[Collected data entries]

——

/-- The registers of the LSH slot: number, base, strides and counts, presence, fields. -/
def regsLSH : List RegDef := [
  ⟨89, 0x2c00000, 0, 1, 0, 1, .always, [F.LSH_CFG_OPCOST]⟩,
  ⟨90, 0x2c10000, 64, 513, 0, 1, .always, [F.LSHF_RATE_RATE, F.LSHF_RATE_BURST, F.LSHF_RATE_UNLIM]⟩,
  ⟨91, 0x2c10008, 64, 513, 0, 1, .always, [F.LSHF_WGT_WEIGHT]⟩,
  ⟨92, 0x2c10010, 64, 513, 0, 1, .always, [F.LSHF_TOK_BAL, F.LSHF_TOK_FRAC]⟩,
  ⟨93, 0x2c10018, 64, 513, 0, 1, .always, [F.LSHF_BYTES_BYTES]⟩,
  ⟨94, 0x2c10020, 64, 513, 0, 1, .always, [F.LSHF_OPS_GRANTS, F.LSHF_OPS_HELD]⟩,
  ⟨95, 0x2c20000, 512, 513, 64, 8, .always, [F.LSHS_RATE_RATE, F.LSHS_RATE_BURST, F.LSHS_RATE_UNLIM]⟩,
  ⟨96, 0x2c20008, 512, 513, 64, 8, .always, [F.LSHS_WGT_WEIGHT]⟩,
  ⟨97, 0x2c20010, 512, 513, 64, 8, .always, [F.LSHS_TOK_BAL, F.LSHS_TOK_FRAC]⟩,
  ⟨98, 0x2c20018, 512, 513, 64, 8, .always, [F.LSHS_BYTES_BYTES]⟩,
  ⟨99, 0x2c20020, 512, 513, 64, 8, .always, [F.LSHS_OPS_GRANTS, F.LSHS_OPS_HELD]⟩,
  ⟨100, 0x2c80000, 512, 38, 64, 8, .always, [F.LSHP_RATE_RATE, F.LSHP_RATE_BURST, F.LSHP_RATE_UNLIM]⟩,
  ⟨101, 0x2c80008, 512, 38, 64, 8, .always, [F.LSHP_WGT_WEIGHT]⟩,
  ⟨102, 0x2c80010, 512, 38, 64, 8, .always, [F.LSHP_TOK_BAL, F.LSHP_TOK_FRAC]⟩,
  ⟨103, 0x2c80018, 512, 38, 64, 8, .always, [F.LSHP_BYTES_BYTES]⟩,
  ⟨104, 0x2c80020, 512, 38, 64, 8, .always, [F.LSHP_OPS_GRANTS, F.LSHP_OPS_HELD]⟩,
  ⟨105, 0x2c90000, 8, 38, 0, 1, .always, [F.LSH_PMOD_MODW]⟩]

/-- The registers of the KNL slot: number, base, strides and counts, presence, fields. -/
def regsKNL : List RegDef := [
  ⟨106, 0x3000000, 32, 2048, 0, 1, .always, [F.KNL_RANGE_BASE, F.KNL_RANGE_SIZE]⟩,
  ⟨107, 0x3000008, 32, 2048, 0, 1, .always, [F.KNL_BIND_COLLAR, F.KNL_BIND_STATE, F.KNL_BIND_PHASE, F.KNL_BIND_HOSTEXT, F.KNL_BIND_DCREGION, F.KNL_BIND_EPOCH]⟩,
  ⟨108, 0x3000010, 32, 2048, 0, 1, .always, [F.KNL_INFLT_COUNT]⟩,
  ⟨109, 0x3000018, 32, 2048, 0, 1, .always, [F.KNL_REJECT_COUNT]⟩,
  ⟨185, 0x3310000, 8, 8, 0, 1, .always, [F.KNL_GMASK_MASK]⟩]

/-- The registers of the TIR slot: number, base, strides and counts, presence, fields. -/
def regsTIR : List RegDef := [
  ⟨110, 0x3400000, 0, 1, 0, 1, .always, [F.TIR_REGION_UNDO, F.TIR_REGION_SHADOW, F.TIR_REGION_PINNED, F.TIR_REGION_LC, F.TIR_REGION_META]⟩,
  ⟨111, 0x3400008, 0, 1, 0, 1, .always, [F.TIR_CTL_EN, F.TIR_CTL_ERR, F.TIR_CTL_QERR, F.TIR_CTL_DIRTY_HI]⟩,
  ⟨112, 0x3400010, 0, 1, 0, 1, .always, [F.TIR_DLCFG_BASE, F.TIR_DLCFG_PER]⟩,
  ⟨113, 0x3400018, 0, 1, 0, 1, .always, [F.TIR_OCC_VALID, F.TIR_OCC_DIRTY]⟩,
  ⟨114, 0x3400020, 0, 1, 0, 1, .always, [F.TIR_RET_RETIRED, F.TIR_RET_LIMIT]⟩,
  ⟨115, 0x3400028, 0, 1, 0, 1, .always, [F.TIR_TT_PINNED, F.TIR_TT_SHADOW]⟩,
  ⟨116, 0x3500000, 64, 2048, 0, 1, .always, [F.TIR_KPIN_QUOTA, F.TIR_KPIN_USE]⟩,
  ⟨117, 0x3500008, 64, 2048, 0, 1, .always, [F.TIR_KLC_SHARE, F.TIR_KLC_USE]⟩,
  ⟨118, 0x3500010, 64, 2048, 0, 1, .always, [F.TIR_KSHD_QUOTA, F.TIR_KSHD_USE]⟩,
  ⟨119, 0x3500018, 64, 2048, 0, 1, .always, [F.TIR_KUNDO_QUOTA, F.TIR_KUNDO_USE]⟩,
  ⟨120, 0x3500020, 64, 2048, 0, 1, .always, [F.TIR_KFRATE_RATE, F.TIR_KFRATE_BURST]⟩,
  ⟨121, 0x3500028, 64, 2048, 0, 1, .always, [F.TIR_KFBAL_BALANCE]⟩,
  ⟨122, 0x3500030, 64, 2048, 0, 1, .always, [F.TIR_KFPROG_PROGRAMMED]⟩]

——

* YOUR OBJECTIVE:
Please determine how many lines of the records above contain "List", and state that number only.

* TASK RESULT:
3